I've tried deleting tmp, lib and data folders from standalone folder, and nothing happens. I also deleted standalone/deployed sub files and folders and got the same result.
The only way i achieve the result i'm expecting is getting into Eclipse, go to Servers tab, right click on JBoss Wildfly and click on 'Clean...'. This options seems to clean cache, rebuild and re publish the application in a right way that i don't know. I didn't find any answers on google.
Upvotes: 2
Views: 2503
Reputation: 4959
Give a look on Eclipse war export: optimize for a specific server runtime.
Quoting from @Konstantin Komissarchik's answer :
Eclipse itself doesn't do anything with that option. What happens is dependent on a particular server adapter. Many of the adapters don't do anything with this option either, but they might in the future.
If a server adapter does support export optimization, it has the option of displaying custom options beneath that pop-up list of runtimes, so that's a good cue to use to see if something will actually happen.

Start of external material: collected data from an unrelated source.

/-- After a load has ended the loader is as `nextLoadByRule` says, from the rest of the load list and the slots as the
load has found them, but for its own slot `k`; a record that waits for a load which fails at once is FREE (R13). -/
def LoaderGoesOn (s u : State) (k : SlotIx) (rest : List SlotIx) : Prop :=
  let next := nextLoadByRule s.rsc.dir rest s.rsc.slots
  u.rsc.loadList = next.1 ∧ u.rsc.walk = next.2.1 ∧ (∀ j : SlotIx, j ≠ k → u.rsc.slots[j] = next.2.2[j]) ∧
    ∀ j ∈ rest, ∀ h, s.rsc.slots[j] = .loading h → u.rsc.slots[j] = .empty →
      ∀ i r, s.rec? i = some r → r.status = .loading → r.recipe = h.recipe → r.removalPending = false → u.rec? i = none

/-! ### Start-up -/

/-- Start-up ends (R172 steps 5 to 7): the live configuration, LINE_MODE with cause START_UP, STOP under an active
emergency-stop input, and a carrier standing at LOAD read as an arrival. -/
def StartedUp (s u : State) (live : LiveConfig) : Prop :=
  u.rsc.startUp = none ∧ u.rsc.port = none ∧ u.rsc.live = live ∧ u.rsc.slots = s.rsc.slots ∧
    (s.liu.reports.length < 32 → ∃ rest, u.liu.reports =
      s.liu.reports ++ { time := s.now, body := .lineMode s.lmf.mode .idle s.now .startUp } :: rest) ∧
    u.lmf.mode = (if s.lmf.estop then .stop else s.lmf.mode) ∧
    (s.present .load = true → u.ltk.loadEntry = none ∧
      ∃ rs, u.ltk.reads = rs ++ [{ place := .load, why := .arrival, attempt := 1 }])

/-- A hold goes ahead of an entry's hold in the Bench Queue (R147). -/
def AheadByRule (s : State) (mine other : Hold) : Prop :=
  let keepout (h : Hold) : Prop := ∃ x ∈ h.reasons, x.code = .keepout
  (keepout mine ∧ ¬ keepout other) ∨
    ((keepout mine ↔ keepout other) ∧ (s.now - other.raiseTime).toNat < (s.now - mine.raiseTime).toNat)

/-- A record stands in the Bench Queue with a hold (R147): ahead of the first entry that its hold goes ahead of, behind all
others, whose order stays. -/
def QueuedByRule (s u : State) (i : RecIx) (mine : Hold) : Prop :=
  ∃ pre post, s.hmg.queue.filter (fun j => decide (j ≠ i)) = pre ++ post ∧ u.hmg.queue = pre ++ i :: post ∧
    (∀ j ∈ pre, ∀ q o, s.rec? j = some q → q.hold = some o → ¬ AheadByRule s mine o) ∧
    ∀ j, post.head? = some j → ∃ q o, s.rec? j = some q ∧ q.hold = some o ∧ AheadByRule s mine o

/-- A record is diverted to the bench (R19, R20, R147): plan empty, unbound, its hold of the station's stage, in the Bench
Queue. -/
def DivertedByRule (s u : State) (i : RecIx) (stage : Stage) : Prop :=
  ∃ r h, u.rec? i = some r ∧ r.hold = some h ∧ r.plan = [] ∧ r.lane = none ∧ h.stage = stage ∧ QueuedByRule s u i h

/-- A head has given its result: IDLE, without a walk, its mark naming the record in its pass (R58, R59). -/
def ResultGiven (u : State) (h : HeadId) (i : RecIx) (pass : Nat) : Prop :=
  (u.head h).state = .idle ∧ (u.head h).walk = none ∧ (u.head h).given = some { ix := i, pass := pass }

/-- The provisional outcome of a front is GOOD: no hold part, and every cure check passes (R123, R136). -/
def GoodFront (s : State) (i : RecIx) : Prop :=
  ∃ r p, s.rec? i = some r ∧ s.recipeOf i = some p ∧ r.hold = none ∧ cureFailures p.cure r = []

/-- The target of a front that waits at the exit (R123). -/
def ExitTarget (s : State) (i : RecIx) (target : Place) : Prop :=
  (GoodFront s i → target = .unload) ∧
    (¬ GoodFront s i →
      (s.hmg.queue = [] ∧ ∃ n, LowestBench s n ∧ target = .bench n) ∨
        ((s.hmg.queue ≠ [] ∨ ∀ n, ¬ LowestBench s n) ∧ target = .unload))

/-- A front waits in the arbiter since a line time, and its target is available (R124). -/
def ReadyFront (s : State) (l : LaneId) (t : LineTime) : Prop :=
  ∃ i rest target, (s.lane l).order = i :: rest ∧ (s.lane l).arrival = some t ∧ ExitTarget s i target ∧ FreeByRule s target

/-- The arbiter grants a lane's front (R124). -/
def GrantedByRule (s : State) (l : LaneId) (t : LineTime) : Prop :=
  s.ctc.exitHolder = none ∧ s.lmf.mode ≠ .stop ∧ ReadyFront s l t ∧
    ∀ l' t', l' ≠ l → ReadyFront s l' t' →
      (s.now - t').toNat < (s.now - t).toNat ∨ ((s.now - t').toNat = (s.now - t).toNat ∧ l = .lane1)

/-! ## Frames -/

/-- Parts of the state. `rep` stands for the Report Queue, its counts and the fault record; `link`
for the rest of the Link Interface Unit; `req` for the host store request in execution; `pass` for a record's leaving
WAIT_LANE and ACTIVE. -/
structure Blocks where
  ltk : Bool := false
  rsc : Bool := false
  req : Bool := false
  ine : Bool := false
  scc : Bool := false
  ctc : Bool := false
  hmg : Bool := false
  rep : Bool := false
  link : Bool := false
  mode : Bool := false
  estop : Bool := false
  clock : Bool := false
  pass : Bool := false
deriving DecidableEq

/-- The Link Interface Unit but for the Report Queue and its counts. -/
def Liu.rest (v : Liu) : Liu := { v with reports := [], lost := 0, full := false }

/-- From `s` to `t` at most the parts of `b` change: every other part, the commands that wait and the store are as they
were. -/
structure OnlyIn (b : Blocks) (s t : State) : Prop where
  pending : t.pending = s.pending
  store : t.store = s.store
  freeCount : t.freeCount = s.freeCount
  ltk : b.ltk = false → t.ltk = s.ltk
  rsc : b.rsc = false → t.rsc = s.rsc
  req : b.req = false → t.rsc.hostReq = s.rsc.hostReq
  ine : b.ine = false → t.ine = s.ine
  scc : b.scc = false → t.scc = s.scc
  ctc : b.ctc = false → t.ctc = s.ctc
  hmg : b.hmg = false → t.hmg = s.hmg
  record : b.rep = false → t.lmf.record = s.lmf.record
  mode : b.mode = false → t.lmf.mode = s.lmf.mode
  estop : b.estop = false → t.lmf.estop = s.lmf.estop
  clock : b.clock = false → t.lmf.clock = s.lmf.clock
  queue : b.rep = false → t.liu.reports = s.liu.reports ∧ t.liu.lost = s.liu.lost ∧ t.liu.full = s.liu.full
  link : b.link = false → t.liu.rest = s.liu.rest
  pass : b.pass = false → ∀ i r, s.rec? i = some r → r.status.inPass = true →
    ∃ r', t.rec? i = some r' ∧ r'.status.inPass = true

/-- The parts that a request can change, beside the link that answers it. -/
def partsOfRequest : Request → Blocks
  | .identify | .lineStatus | .faultRead | .carrierRead _ | .benchList | .slotList => {}
  | .lineModeSet _ | .resume => { ltk := true, ine := true, scc := true, ctc := true, rep := true, mode := true }
  | .lineConfig _ _ => { rsc := true }
  | .faultAck _ => { rep := true }
  | .lineClear | .admitCarrier _ _ _ | .remove _ | .holdDispose _ _ =>
    { ltk := true, rsc := true, ine := true, scc := true, ctc := true, hmg := true, rep := true, pass := true }
  | .markClear _ => { ltk := true }
  | .traceTake _ => { ltk := true, hmg := true, rep := true, pass := true }
  | .holdPlace _ _ | .holdRead _ | .holdClaim _ | .holdUnclaim _ | .instructionPost _ _ | .findingPost _ _
  | .findingRead _ => { ltk := true, rep := true }
  | .cellHome _ | .cellClear _ => { scc := true, rep := true }
  | .cellAbort _ => { ltk := true, scc := true, rep := true }
  | .headClear _ => { ine := true }
  | .lampSet _ => { ctc := true, rep := true }
  | .storeRead _ _ | .storeWrite _ _ | .recipeCheck _ => { rsc := true, req := true }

So taking in consideration that in your provided image there is no custom options below Wildfly 9 selection, I am pretty sure that this option does not perform any optimization at your exported war so you can totally omit it in your new build-deploy process.
How can i build the war file from command, knowing it will have to run on Wildfly?
We are also deploying applications for a long time on several versions of Widlfy with the same approach as you are planning to, without the optimization thing. I can ensure you that we have not faced any performance issue.